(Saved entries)
theorem resetNow_eq : s.resetNow = State.resetIn s.cfg { s.env with late := 0 } := rfl

/-! ## `State.drivePin`: everything but the pins -/

@[simp] theorem drivePin_cfg (v : Bool) : (s.drivePin v).cfg = s.cfg := by
  unfold State.drivePin; split <;> rfl

@[simp] theorem drivePin_table (v : Bool) : (s.drivePin v).table = s.table := by
  unfold State.drivePin; split <;> rfl

@[simp] theorem drivePin_ph (v : Bool) : (s.drivePin v).ph = s.ph := by
  unfold State.drivePin; split <;> rfl

@[simp] theorem drivePin_cur (v : Bool) : (s.drivePin v).cur = s.cur := by
  unfold State.drivePin; split <;> rfl

@[simp] theorem drivePin_cnt (v : Bool) : (s.drivePin v).cnt = s.cnt := by
  unfold State.drivePin; split <;> rfl

@[simp] theorem drivePin_cmp (v : Bool) : (s.drivePin v).cmp = s.cmp := by
  unfold State.drivePin; split <;> rfl

@[simp] theorem drivePin_mf (v : Bool) : (s.drivePin v).mf = s.mf := by
  unfold State.drivePin; split <;> rfl

@[simp] theorem drivePin_rstp (v : Bool) : (s.drivePin v).rstp = s.rstp := by
  unfold State.drivePin; split <;> rfl

@[simp] theorem drivePin_rstc (v : Bool) : (s.drivePin v).rstc = s.rstc := by
  unfold State.drivePin; split <;> rfl

@[simp] theorem drivePin_answer (v : Bool) : (s.drivePin v).answer = s.answer := by
  unfold State.drivePin; split <;> rfl

@[simp] theorem drivePin_env (v : Bool) : (s.drivePin v).env = s.env := by
  unfold State.drivePin; split <;> rfl

theorem drivePin_pins (v : Bool) :
    (s.drivePin v).pins = if s.curChan.en then s.pins.set s.cur v else s.pins := by
  unfold State.drivePin; split <;> rfl

/-! ## Reading a channel after an update -/

@[simp] theorem withAnswer_chan (a : Answer) (k : Nat) : (s.withAnswer a).chan k = s.chan k := rfl
@[simp] theorem raise_chan (x : Status) (i : Nat) (b : Option Byte) (v : Option Half) (k : Nat) :
    (s.raise x i b v).chan k = s.chan k := rfl
@[simp] theorem setPin_chan (j : Nat) (v : Bool) (k : Nat) : (s.setPin j v).chan k = s.chan k := rfl
@[simp] theorem enterHandler_chan (k : Nat) : s.enterHandler.chan k = s.chan k := rfl
@[simp] theorem program_chan (c n : Byte) (ph : Phase) (k : Nat) : (s.program c n ph).chan k = s.chan k := rfl
@[simp] theorem advanceChannel_chan (k : Nat) : s.advanceChannel.chan k = s.chan k := rfl
@[simp] theorem count_chan (k : Nat) : s.count.chan k = s.chan k := rfl
@[simp] theorem withSched_chan (rest : List Turn) (k : Nat) : (s.withSched rest).chan k = s.chan k := rfl
@[simp] theorem drivePin_chan (v : Bool) (k : Nat) : (s.drivePin v).chan k = s.chan k := by
  unfold State.drivePin; split <;> rfl

/-- Inside the table a record is the list's entry. -/
theorem chan_eq_getElem {k : Nat} (h : k < s.table.length) : s.chan k = s.table[k] := by
  simp [State.chan, h]

/-- A record read inside the table is one of its records. -/
theorem chan_mem {k : Nat} (h : k < s.table.length) : s.chan k ∈ s.table := by
  rw [chan_eq_getElem s h]; exact List.getElem_mem h

/-- What `EN[k] <- v` leaves in every record. -/
theorem setEn_chan {k : Nat} (v : Bool) (h : k < s.table.length) (j : Nat) :
    (s.setEn k v).chan j = if j = k then { s.chan k with en := v } else s.chan j := by
  by_cases hj : j = k
  · subst hj; simp [State.chan, h]
  · simp [State.chan, Ne.symm hj, hj]

/-- What `PT[k] <- v` leaves in every record. -/
theorem setPt_chan {k : Nat} (v : Byte) (h : k < s.table.length) (j : Nat) :
    (s.setPt k v).chan j = if j = k then { s.chan k with pt := v } else s.chan j := by
  by_cases hj : j = k
  · subst hj; simp [State.chan, h]
  · simp [State.chan, Ne.symm hj, hj]

/-! ## One field of a record after an update, inside the table and outside it -/

/-- Field `f` of every record keeps its value where the update of record `k` keeps `f`, or at every other record. -/
theorem modify_chan_field {α : Type} (f : Channel → α) {g : Channel → Channel} {k j : Nat}
    (h : j = k → ∀ c, f (g c) = f c) :
    f (((s.table.modify k g)[j]?).getD (Channel.atReset s.cfg)) = f (s.chan j) := by
  unfold State.chan
  rw [List.getElem?_modify]
  by_cases hj : k = j
  · cases s.table[j]? <;> simp [hj, h hj.symm]
  · cases s.table[j]? <;> simp [hj]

*EXERCISE INSTRUCTIONS:* Select and copy each line from the data that includes the word "table".

*ANSWER SECTION:*
@[simp] theorem drivePin_table (v : Bool) : (s.drivePin v).table = s.table := by
/-- Inside the table a record is the list's entry. -/
theorem chan_eq_getElem {k : Nat} (h : k < s.table.length) : s.chan k = s.table[k] := by
/-- A record read inside the table is one of its records. -/
theorem chan_mem {k : Nat} (h : k < s.table.length) : s.chan k ∈ s.table := by
theorem setEn_chan {k : Nat} (v : Bool) (h : k < s.table.length) (j : Nat) :
theorem setPt_chan {k : Nat} (v : Byte) (h : k < s.table.length) (j : Nat) :
/-! ## One field of a record after an update, inside the table and outside it -/
    f (((s.table.modify k g)[j]?).getD (Channel.atReset s.cfg)) = f (s.chan j) := by
  · cases s.table[j]? <;> simp [hj, h hj.symm]
  · cases s.table[j]? <;> simp [hj]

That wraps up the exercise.